:: WORK ORDER ::
Of the entries below, restate word for word only the section that runs from the line with "theorem form_andn (f" to the line with "theorem form_sha (f", counting both ends.

:: GIVEN DATA ::

☆ ☆ ☆

/-! ## The forms of instructions with one result -/

theorem form_add (f : Fields) : Form (.add f) 0x00 f (fieldsLen f) :=
  form_of (fun _ => rfl) (legal_of_code rfl fun _ => rfl) (by decide) rfl (oneResult_binary ..)
theorem form_sub (f : Fields) : Form (.sub f) 0x01 f (fieldsLen f) :=
  form_of (fun _ => rfl) (legal_of_code rfl fun _ => rfl) (by decide) rfl (oneResult_binary ..)
theorem form_mul (f : Fields) : Form (.mul f) 0x02 f (fieldsLen f) :=
  form_of (fun _ => rfl) (legal_of_code rfl fun _ => rfl) (by decide) rfl (oneResult_binary ..)
theorem form_mulh (f : Fields) : Form (.mulh f) 0x03 f (fieldsLen f) :=
  form_of (fun _ => rfl) (legal_of_code rfl fun _ => rfl) (by decide) rfl (oneResult_binary ..)
theorem form_min (f : Fields) : Form (.min f) 0x05 f (fieldsLen f) :=
  form_of (fun _ => rfl) (legal_of_code rfl fun _ => rfl) (by decide) rfl (oneResult_binary ..)
theorem form_max (f : Fields) : Form (.max f) 0x06 f (fieldsLen f) :=
  form_of (fun _ => rfl) (legal_of_code rfl fun _ => rfl) (by decide) rfl (oneResult_binary ..)
theorem form_and (f : Fields) : Form (.and f) 0x09 f (fieldsLen f) :=
  form_of (fun _ => rfl) (legal_of_code rfl fun _ => rfl) (by decide) rfl (oneResult_binary ..)
theorem form_or (f : Fields) : Form (.or f) 0x0A f (fieldsLen f) :=
  form_of (fun _ => rfl) (legal_of_code rfl fun _ => rfl) (by decide) rfl (oneResult_binary ..)
theorem form_xor (f : Fields) : Form (.xor f) 0x0B f (fieldsLen f) :=
  form_of (fun _ => rfl) (legal_of_code rfl fun _ => rfl) (by decide) rfl (oneResult_binary ..)
theorem form_andn (f : Fields) : Form (.andn f) 0x0C f (fieldsLen f) :=
  form_of (fun _ => rfl) (legal_of_code rfl fun _ => rfl) (by decide) rfl (oneResult_binary ..)
theorem form_shl (f : Fields) : Form (.shl f) 0x0E f (fieldsLen f) :=
  form_of (fun _ => rfl) (legal_of_code rfl fun _ => rfl) (by decide) rfl (oneResult_binary ..)
theorem form_shr (f : Fields) : Form (.shr f) 0x0F f (fieldsLen f) :=
  form_of (fun _ => rfl) (legal_of_code rfl fun _ => rfl) (by decide) rfl (oneResult_binary ..)
theorem form_sha (f : Fields) : Form (.sha f) 0x10 f (fieldsLen f) :=
  form_of (fun _ => rfl) (legal_of_code rfl fun _ => rfl) (by decide) rfl (oneResult_binary ..)
theorem form_rot (f : Fields) : Form (.rot f) 0x11 f (fieldsLen f) :=
  form_of (fun _ => rfl) (legal_of_code rfl fun _ => rfl) (by decide) rfl (oneResult_binary ..)
theorem form_div (f : Fields) : Form (.div f) 0x1B f (fieldsLen f) :=
  form_of (fun _ => rfl) (legal_of_code rfl fun _ => rfl) (by decide) rfl (oneResult_binary ..)
theorem form_rem (f : Fields) : Form (.rem f) 0x1C f (fieldsLen f) :=
  form_of (fun _ => rfl) (legal_of_code rfl fun _ => rfl) (by decide) rfl (oneResult_binary ..)
theorem form_fadd (f : Fields) : Form (.fadd f) 0x20 f (fieldsLen f) :=
  form_of (fun _ => rfl) (legal_of_code rfl fun _ => rfl) (by decide) rfl (oneResult_binary ..)
theorem form_fsub (f : Fields) : Form (.fsub f) 0x21 f (fieldsLen f) :=
  form_of (fun _ => rfl) (legal_of_code rfl fun _ => rfl) (by decide) rfl (oneResult_binary ..)
theorem form_fmul (f : Fields) : Form (.fmul f) 0x22 f (fieldsLen f) :=
  form_of (fun _ => rfl) (legal_of_code rfl fun _ => rfl) (by decide) rfl (oneResult_binary ..)
theorem form_fmin (f : Fields) : Form (.fmin f) 0x24 f (fieldsLen f) :=
  form_of (fun _ => rfl) (legal_of_code rfl fun _ => rfl) (by decide) rfl (oneResult_binary ..)
theorem form_fmax (f : Fields) : Form (.fmax f) 0x25 f (fieldsLen f) :=
  form_of (fun _ => rfl) (legal_of_code rfl fun _ => rfl) (by decide) rfl (oneResult_binary ..)
theorem form_mad (f : Fields) : Form (.mad f) 0x04 f (fieldsLen f) :=
  form_of (fun _ => rfl) (legal_of_code rfl fun _ => rfl) (by decide) rfl (oneResult_ternary _ _ _ _ _ _ _ _ (regs_pos _))
theorem form_bfe (f : Fields) : Form (.bfe f) 0x12 f (fieldsLen f) :=
  form_of (fun _ => rfl) (legal_of_code rfl fun _ => rfl) (by decide) rfl (oneResult_ternary _ _ _ _ _ _ _ _ (regs_pos _))
theorem form_bfi (f : Fields) : Form (.bfi f) 0x13 f (fieldsLen f) :=
  form_of (fun _ => rfl) (legal_of_code rfl fun _ => rfl) (by decide) rfl (oneResult_ternary _ _ _ _ _ _ _ _ (regs_pos _))
theorem form_sel (f : Fields) : Form (.sel f) 0x17 f (fieldsLen f) :=
  form_of (fun _ => rfl) (legal_of_code rfl fun _ => rfl) (by decide) rfl (oneResult_ternary _ _ _ _ _ _ _ _ (regs_pos _))
theorem form_dot4 (f : Fields) : Form (.dot4 f) 0x1D f (fieldsLen f) :=
  form_of (fun _ => rfl) (legal_of_code rfl fun _ => rfl) (by decide) rfl (oneResult_ternary _ _ _ _ _ _ _ _ Nat.one_ne_zero)
theorem form_prmt (f : Fields) : Form (.prmt f) 0x1E f (fieldsLen f) :=
  form_of (fun _ => rfl) (legal_of_code rfl fun _ => rfl) (by decide) rfl (oneResult_ternary _ _ _ _ _ _ _ _ Nat.one_ne_zero)
theorem form_ffma (f : Fields) : Form (.ffma f) 0x23 f (fieldsLen f) :=
  form_of (fun _ => rfl) (legal_of_code rfl fun _ => rfl) (by decide) rfl (oneResult_ternary _ _ _ _ _ _ _ _ Nat.one_ne_zero)
theorem form_fdot2 (f : Fields) : Form (.fdot2 f) 0x39 f (fieldsLen f) :=
  form_of (fun _ => rfl) (legal_of_code rfl fun _ => rfl) (by decide) rfl (oneResult_ternary _ _ _ _ _ _ _ _ Nat.one_ne_zero)
theorem form_abs (f : Fields) : Form (.abs f) 0x07 f (fieldsLen f) :=
  form_of (fun _ => rfl) (legal_of_code rfl fun _ => rfl) (by decide) rfl (oneResult_unary _ _ _ _ _ _ _ (regs_pos _))
theorem form_neg (f : Fields) : Form (.neg f) 0x08 f (fieldsLen f) :=
  form_of (fun _ => rfl) (legal_of_code rfl fun _ => rfl) (by decide) rfl (oneResult_unary _ _ _ _ _ _ _ (regs_pos _))
theorem form_not (f : Fields) : Form (.not f) 0x0D f (fieldsLen f) :=
  form_of (fun _ => rfl) (legal_of_code rfl fun _ => rfl) (by decide) rfl (oneResult_unary _ _ _ _ _ _ _ (regs_pos _))
theorem form_brev (f : Fields) : Form (.brev f) 0x16 f (fieldsLen f) :=
  form_of (fun _ => rfl) (legal_of_code rfl fun _ => rfl) (by decide) rfl (oneResult_unary _ _ _ _ _ _ _ (regs_pos _))
theorem form_mov (f : Fields) : Form (.mov f) 0x19 f (fieldsLen f) :=
  form_of (fun _ => rfl) (legal_of_code rfl fun _ => rfl) (by decide) rfl (oneResult_unary _ _ _ _ _ _ _ (regs_pos _))
theorem form_fabs (f : Fields) : Form (.fabs f) 0x26 f (fieldsLen f) :=
  form_of (fun _ => rfl) (legal_of_code rfl fun _ => rfl) (by decide) rfl (oneResult_unary _ _ _ _ _ _ _ (regs_pos _))
theorem form_fneg (f : Fields) : Form (.fneg f) 0x27 f (fieldsLen f) :=
  form_of (fun _ => rfl) (legal_of_code rfl fun _ => rfl) (by decide) rfl (oneResult_unary _ _ _ _ _ _ _ (regs_pos _))
theorem form_fclass (f : Fields) : Form (.fclass f) 0x29 f (fieldsLen f) :=
  form_of (fun _ => rfl) (legal_of_code rfl fun _ => rfl) (by decide) rfl (oneResult_unary _ _ _ _ _ _ _ (regs_pos _))
theorem form_frcp (f : Fields) : Form (.frcp f) 0x2A f (fieldsLen f) :=
  form_of (fun _ => rfl) (legal_of_code rfl fun _ => rfl) (by decide) rfl (oneResult_unary _ _ _ _ _ _ _ (regs_pos _))
theorem form_frsq (f : Fields) : Form (.frsq f) 0x2B f (fieldsLen f) :=
  form_of (fun _ => rfl) (legal_of_code rfl fun _ => rfl) (by decide) rfl (oneResult_unary _ _ _ _ _ _ _ (regs_pos _))
theorem form_fsqrt (f : Fields) : Form (.fsqrt f) 0x2C f (fieldsLen f) :=
  form_of (fun _ => rfl) (legal_of_code rfl fun _ => rfl) (by decide) rfl (oneResult_unary _ _ _ _ _ _ _ (regs_pos _))
theorem form_fexp2 (f : Fields) : Form (.fexp2 f) 0x2D f (fieldsLen f) :=
  form_of (fun _ => rfl) (legal_of_code rfl fun _ => rfl) (by decide) rfl (oneResult_unary _ _ _ _ _ _ _ (regs_pos _))
theorem form_flog2 (f : Fields) : Form (.flog2 f) 0x2E f (fieldsLen f) :=
  form_of (fun _ => rfl) (legal_of_code rfl fun _ => rfl) (by decide) rfl (oneResult_unary _ _ _ _ _ _ _ (regs_pos _))
theorem form_fsin (f : Fields) : Form (.fsin f) 0x2F f (fieldsLen f) :=
  form_of (fun _ => rfl) (legal_of_code rfl fun _ => rfl) (by decide) rfl (oneResult_unary _ _ _ _ _ _ _ (regs_pos _))
theorem form_fcos (f : Fields) : Form (.fcos f) 0x30 f (fieldsLen f) :=
  form_of (fun _ => rfl) (legal_of_code rfl fun _ => rfl) (by decide) rfl (oneResult_unary _ _ _ _ _ _ _ (regs_pos _))
theorem form_ftanh (f : Fields) : Form (.ftanh f) 0x31 f (fieldsLen f) :=
  form_of (fun _ => rfl) (legal_of_code rfl fun _ => rfl) (by decide) rfl (oneResult_unary _ _ _ _ _ _ _ (regs_pos _))
theorem form_popc (f : Fields) : Form (.popc f) 0x14 f (fieldsLen f) :=
  form_of (fun _ => rfl) (legal_of_code rfl fun _ => rfl) (by decide) rfl (oneResult_unary _ _ _ _ _ _ _ Nat.one_ne_zero)
theorem form_clz (f : Fields) : Form (.clz f) 0x15 f (fieldsLen f) :=
  form_of (fun _ => rfl) (legal_of_code rfl fun _ => rfl) (by decide) rfl (oneResult_unary _ _ _ _ _ _ _ Nat.one_ne_zero)
theorem form_cmp (f : Fields) : Form (.cmp f) 0x18 f (fieldsLen f) :=
  form_of (fun _ => rfl) (legal_of_code rfl fun _ => rfl) (by decide) rfl (oneResult_compare ..)
theorem form_fcmp (f : Fields) : Form (.fcmp f) 0x28 f (fieldsLen f) :=
  form_of (fun _ => rfl) (legal_of_code rfl fun _ => rfl) (by decide) rfl (oneResult_compare ..)
theorem form_lea (f : Fields) : Form (.lea f) 0x1A f (fieldsLen f) :=
  form_of (fun _ => rfl) (legal_of_code rfl fun _ => rfl) (by decide) rfl ⟨by simp [destOk, binary, dst], by simp only [onlyD, binary, Bool.and_eq_true]; exact ⟨⟨⟨rfl, rfl⟩, readsOnly_immOr _ _ _ rfl⟩, rfl⟩, _, rfl, regs_pos _⟩
theorem form_fscl (f : Fields) : Form (.fscl f) 0x32 f (fieldsLen f) :=
  form_of (fun _ => rfl) (legal_of_code rfl fun _ => rfl) (by decide) rfl ⟨by simp [destOk, binary, dst], by simp only [onlyD, binary, Bool.and_eq_true]; exact ⟨⟨⟨rfl, rfl⟩, readsOnly_immOr _ _ _ rfl⟩, rfl⟩, _, rfl, regs_pos _⟩
theorem form_plop (f : Fields) : Form (.plop f) 0x40 f (fieldsLen f) :=
  form_of (fun _ => rfl) (legal_of_code rfl fun _ => rfl) (by decide) rfl ⟨rfl, rfl, _, rfl, Nat.one_ne_zero⟩
theorem form_vote (f : Fields) : Form (.vote f) 0x42 f (fieldsLen f) :=
  form_of (fun _ => rfl) (legal_of_code rfl fun _ => rfl) (by decide) rfl ⟨rfl, rfl, _, rfl, Nat.one_ne_zero⟩
theorem form_dqn4 (f : Fields) : Form (.dqn4 f) 0x36 f (fieldsLen f) :=
  form_of (fun _ => rfl) (legal_of_code rfl fun _ => rfl) (by decide) rfl ⟨rfl, rfl, _, rfl, Nat.one_ne_zero⟩
theorem form_spexp (f : Fields) : Form (.spexp f) 0x38 f (fieldsLen f) :=
  form_of (fun _ => rfl) (legal_of_code rfl fun _ => rfl) (by decide) rfl ⟨rfl, rfl, _, rfl, Nat.one_ne_zero⟩
theorem form_red (f : Fields) : Form (.red f) 0x45 f (fieldsLen f) :=
  form_of (fun _ => rfl) (legal_of_code rfl fun _ => rfl) (by decide) rfl ⟨rfl, rfl, _, rfl, Nat.one_ne_zero⟩
theorem form_scan (f : Fields) : Form (.scan f) 0x47 f (fieldsLen f) :=
  form_of (fun _ => rfl) (legal_of_code rfl fun _ => rfl) (by decide) rfl ⟨rfl, rfl, _, rfl, Nat.one_ne_zero⟩
theorem form_ftst (f : Fields) : Form (.ftst f) 0x81 f (fieldsLen f) :=
  form_of (fun _ => rfl) (legal_of_code rfl fun _ => rfl) (by decide) rfl ⟨rfl, rfl, _, rfl, Nat.one_ne_zero⟩
theorem form_qxch (f : Fields) : Form (.qxch f) 0x44 f (fieldsLen f) :=
  form_of (fun _ => rfl) (legal_of_code rfl fun _ => rfl) (by decide) rfl ⟨by simp [destOk, oneDst, dst], by simp only [onlyD, Bool.and_eq_true]; refine ⟨⟨⟨rfl, rfl⟩, ?_⟩, rfl⟩; split <;> rfl, _, rfl, regs_pos _⟩
theorem form_shfl (f : Fields) : Form (.shfl f) 0x43 f (fieldsLen f) :=
  form_of (fun _ => rfl) (legal_of_code rfl fun _ => rfl) (by decide) rfl ⟨by simp [destOk, oneDst, dst], by simp only [onlyD, amount, Bool.and_eq_true]; refine ⟨⟨⟨rfl, rfl⟩, ?_⟩, rfl⟩; split <;> rfl, _, rfl, regs_pos _⟩
theorem form_redx (f : Fields) : Form (.redx f) 0x46 f (fieldsLen f) :=
  form_of (fun _ => rfl) (legal_of_code rfl fun _ => rfl) (by decide) rfl ⟨by simp [destOk, oneDst, dst], by simp only [onlyD, amount, Bool.and_eq_true]; refine ⟨⟨⟨rfl, rfl⟩, ?_⟩, rfl⟩; split <;> rfl, _, rfl, by decide⟩
theorem form_aalloc (f : Fields) : Form (.aalloc f) 0xA2 f (fieldsLen f) :=
  form_of (fun _ => rfl) (legal_of_code rfl fun _ => rfl) (by decide) rfl ⟨by simp [destOk, oneDst, dst], by simp only [onlyD, amount, Bool.and_eq_true]; refine ⟨⟨⟨rfl, rfl⟩, ?_⟩, rfl⟩; split <;> rfl, _, rfl, Nat.one_ne_zero⟩
theorem form_ptest (f : Fields) : Form (.ptest f) 0x6C f (fieldsLen f) :=
  form_of (fun _ => rfl) (legal_of_code rfl fun _ => rfl) (by decide) rfl ⟨rfl, oneResult_memory .., _, rfl, Nat.one_ne_zero⟩
theorem form_addC32 (f : CompactFields) : Form (.addC32 f) 0x00 (compactVV .i32 f) 4 :=
  form_of (fun _ => rfl) (legal_of_compact_code rfl fun _ => rfl) (by decide) rfl (oneResult_binary ..)
theorem form_addImmC32 (f : CompactFields) : Form (.addImmC32 f) 0x00 (compactVI .i32 true f) 4 :=
  form_of (fun _ => rfl) (legal_of_compact_code rfl fun _ => rfl) (by decide) rfl (oneResult_binary ..)
theorem form_subC32 (f : CompactFields) : Form (.subC32 f) 0x01 (compactVV .i32 f) 4 :=
  form_of (fun _ => rfl) (legal_of_compact_code rfl fun _ => rfl) (by decide) rfl (oneResult_binary ..)
theorem form_andC32 (f : CompactFields) : Form (.andC32 f) 0x09 (compactVV .b32 f) 4 :=
  form_of (fun _ => rfl) (legal_of_compact_code rfl fun _ => rfl) (by decide) rfl (oneResult_binary ..)
theorem form_orC32 (f : CompactFields) : Form (.orC32 f) 0x0A (compactVV .b32 f) 4 :=
  form_of (fun _ => rfl) (legal_of_compact_code rfl fun _ => rfl) (by decide) rfl (oneResult_binary ..)
theorem form_xorC32 (f : CompactFields) : Form (.xorC32 f) 0x0B (compactVV .b32 f) 4 :=
  form_of (fun _ => rfl) (legal_of_compact_code rfl fun _ => rfl) (by decide) rfl (oneResult_binary ..)
theorem form_shlC32 (f : CompactFields) : Form (.shlC32 f) 0x0E (compactVI .b32 false f) 4 :=
  form_of (fun _ => rfl) (legal_of_compact_code rfl fun _ => rfl) (by decide) rfl (oneResult_binary ..)
theorem form_shrC32 (f : CompactFields) : Form (.shrC32 f) 0x0F (compactVI .n32 false f) 4 :=
  form_of (fun _ => rfl) (legal_of_compact_code rfl fun _ => rfl) (by decide) rfl (oneResult_binary ..)
theorem form_faddC32 (f : CompactFields) : Form (.faddC32 f) 0x20 (compactVV .f32 f) 4 :=
  form_of (fun _ => rfl) (legal_of_compact_code rfl fun _ => rfl) (by decide) rfl (oneResult_binary ..)
theorem form_fmulC32 (f : CompactFields) : Form (.fmulC32 f) 0x22 (compactVV .f32 f) 4 :=
  form_of (fun _ => rfl) (legal_of_compact_code rfl fun _ => rfl) (by decide) rfl (oneResult_binary ..)
theorem form_movC32 (f : CompactFields) : Form (.movC32 f) 0x19 (compactMov f) 4 :=
  form_of (fun _ => rfl) (fun _ h => legal_of_compact h) (by decide) rfl
    (oneResult_unary _ _ _ _ _ _ _ (by rw [Option.getD_none]; exact regs_pos _))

☆ ☆ ☆

:: TASK RESPONSE ::
theorem form_andn (f : Fields) : Form (.andn f) 0x0C f (fieldsLen f) :=
  form_of (fun _ => rfl) (legal_of_code rfl fun _ => rfl) (by decide) rfl (oneResult_binary ..)
theorem form_shl (f : Fields) : Form (.shl f) 0x0E f (fieldsLen f) :=
  form_of (fun _ => rfl) (legal_of_code rfl fun _ => rfl) (by decide) rfl (oneResult_binary ..)
theorem form_shr (f : Fields) : Form (.shr f) 0x0F f (fieldsLen f) :=
  form_of (fun _ => rfl) (legal_of_code rfl fun _ => rfl) (by decide) rfl (oneResult_binary ..)
theorem form_sha (f : Fields) : Form (.sha f) 0x10 f (fieldsLen f) :=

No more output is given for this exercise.